Showing html from memory in embedded web control on windows
This came up while working on SumatraPDF and took me a while to figure out, so I’m documenting it for the posterity.
The problem: an easy way to show HTML in a windows program is by hosting (embedding) a web browser COM control in win32 HWND. To display HTML that lives on some http server or is a file on disk is easy: call IWebBrowser2::Navigate2().
What if the HTML is just a piece of data in memory? Easy, call IWebBrowser2::write(). But what happens if that HTML refers to other things e.g. a CSS file or a PNG image? Well, that becomes really complicated. Solution I’ve settled on can be summarized as:
  1. register custom IInternetProtocol/IInternetProtocolInfo/ via custom IClassFactory given to IInternetSession::RegisterNameSpace().
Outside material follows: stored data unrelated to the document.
-- ==== Sys2Proof/Machine/Operators.lean ====
section
/-! DEFINITION. Tensors in memory, the operators that the thread engines compute (08 R237 to R242, R247, R248; 06 R186, R187, R195), and how a
task goes from operator to operator. The matrix products, attention, the quantiser and the selection unit have commands of their own. -/

namespace Sys2Proof.Machine

open Sys2Proof

/-- Bytes that a tensor's descriptor names: in its object, or in the command's scratch. -/
def State.tensorBytes (s : State) (c : Cmd) (x : Tensor) (off n : Nat) : List Byte :=
  if x.object = 0 then memRead c.scratch off n else s.objBytes x.object off n

/-- Row r of a tensor, packed. -/
def State.rowOf (s : State) (c : Cmd) (x : Tensor) (r : Nat) : List Byte := s.tensorBytes c x (x.codes + r * x.rowBytes) x.rowBytes

/-- The format and scale that the quantiser gave a row of a row-dynamic tensor (06 R186). -/
def State.rowScale (s : State) (c : Cmd) (x : Tensor) (r : Nat) : Nat × Nat :=
  let hit := if x.object = 0 then
      (c.rowScales.find? fun e => e.1 == x.codes && e.2.1 == r).map fun e => (e.2.2.1, e.2.2.2.toNat)
    else (s.qnt.rowScales.find? fun e => e.1 == x.object && e.2.1 == x.codes && e.2.2.1 == r).map fun e => (e.2.2.2.1, e.2.2.2.2.toNat)
  hit.getD (x.fmt, 0)

/-- Record the format and scale of a row. Table 8-3 gives no place for row scales: they stand beside the object's bytes, and a row that the
quantiser has not written has the scale +0 (DESIGN CHOICE, log 35). -/
def setRowScale (src : Src) (x : Tensor) (r f sc : Nat) (s : State) : State :=
  let v := BitVec.ofNat 16 sc
  if x.object = 0 then
    let other (e : Nat × Nat × Nat × BitVec 16) : Bool := !(e.1 == x.codes && e.2.1 == r)
    modCmd src (fun c => { c with rowScales := (x.codes, r, f, v) :: c.rowScales.filter other }) s
  else
    let other (e : Nat × Nat × Nat × Nat × BitVec 16) : Bool := !(e.1 == x.object && e.2.1 == x.codes && e.2.2.1 == r)
    s.modQnt fun q => { q with rowScales := (x.object, x.codes, r, f, v) :: q.rowScales.filter other }

/-- The stored scale of group g of row r (06 R186). -/
def State.groupScale (s : State) (c : Cmd) (x : Tensor) (r g : Nat) : Nat :=
  ofLE (s.tensorBytes c x (x.scales + 2 * (r * x.groups + g)) 2)

/-- The scale that governs element j of row r, given the static scale in force (06 R180, R194). -/
def State.scaleAt (s : State) (c : Cmd) (x : Tensor) (static : Nat) (r j : Nat) : Nat :=
  if x.grouped then s.groupScale c x r (j / Qw.group x.q)
  else if Qw.mode x.q = 1 then (s.rowScale c x r).2 else static

/-- The static scale of a tensor for a task (14 R406, R410): the one in force at the task's dispatch, or the word's. -/
def State.staticScale (s : State) (t : TaskRef) (c : Cmd) (i : Nat) (x : Tensor) : Nat :=
  match s.qnt.slots.find? fun w => w.dome == c.dome && w.plan == (c.plan.map (·.object)).getD 0 && w.tensor == i with
  | none => Qw.scale x.q
  | some w => (((s.flight? t).bind fun f => lookN w.slot f.2.2.scales).getD (BitVec.ofNat 16 (Qw.scale x.q))).toNat

/-- Row r of a tensor as binary32 values, and whether a scale was irregular (06 R187, R195). -/
def State.rowVals (s : State) (t : TaskRef) (c : Cmd) (i : Nat) (x : Tensor) (r : Nat) : List Nat × Bool :=
  let row := s.rowOf c x r
  if x.floating then (floatRow x.fmt x.len row, false)
  else
    let st := s.staticScale t c i x
    let f := if Qw.mode x.q = 1 then (s.rowScale c x r).1 else x.fmt
    let sc (j : Nat) : Nat := s.scaleAt c x st r j
    ((List.range x.len).map fun j => decode32 (level f (codeAt f row j)) (sc j),
     (List.range (if x.grouped then x.groups else 1)).any fun g => !scaleRegular (sc (g * Qw.group x.q)))

/-! ### Pages (05 R156, R160) -/

/-- The pages of a byte range of an object that a task may not touch: not resident and not declared (R156). -/
def State.undeclared (s : State) (h : Chain) (id off n : Nat) : Bool :=
  (s.obj? id).any fun o => o.flag 5 && (pagesOf id off n).any fun p => !o.resident.any (·.1 == p.2) && !h.task.pages.contains p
For reasons that seem like a bug to me, it has to be a protocol already known to IE (I’ve chosen “its”) even though it would be much better if it was my own, unique namespace.
  2. feed html data via custom IMoniker through IPersistentMoniker::Load() and make sure that IMoniker::GetDisplayName() (which is a base url according to which relative links in provided html will be resolved) starts with that protocol scheme (in my case “its://”). That way relative link “foo.png” in the html data will be its://foo.png to IE which will make urlmon call IInternetProtocol::Start() and IInternetProtocol::Read() to ask for the data for that url.
This is all rather complicated, you can look at the actual (BSD-licensed) code: HtmlWindow.cpp
And now a few related rants.

Bad design, bad documentation from Microsoft.

Hosting web browser control is a maze of interdependent, interconnected COM interfaces that really like to interact via seven layers of indirection. There are 5 ways to load HTML from memory, none of which allowed me to easily resolve linked resources. That’s just bad design.
Microsoft wrote a bunch of documents documenting the basic usage of the embedded browser control but the documentation is far from satisfactory. They recognized the need to load HTML from memory (it’s well documented) but I just can’t believe that they didn’t consider the scenario of linked documents (HTML is, after all, a format based on links). Getting links to embedded resources is not easy (unless I missed the easy way to do it) and not documented at all.

StackOverflow not so useful for involved question.

After battling the issue for many hours, I did what a modern programmer is supposed to do in such case: I asked a question on StackOverflow.
That turned out to be a big disappointment. I got two responses, neither of which presented acceptable solution. In fact, out of 5 questions that I asked on StackOverflow, only one got what I consider to be complete, expert answer.
I do tend refer to StackOverflow only after reaching the state of desperation and exhausting all my other options (i.e. web and code searches) so my questions are probably a bit harder than an average question but still 20% answer rate is bad.
StackOverflow can give you an answer to an easy question literally in minutes, but the hard ones are often not answered well at all.

How will I live when Google’s code search is gone?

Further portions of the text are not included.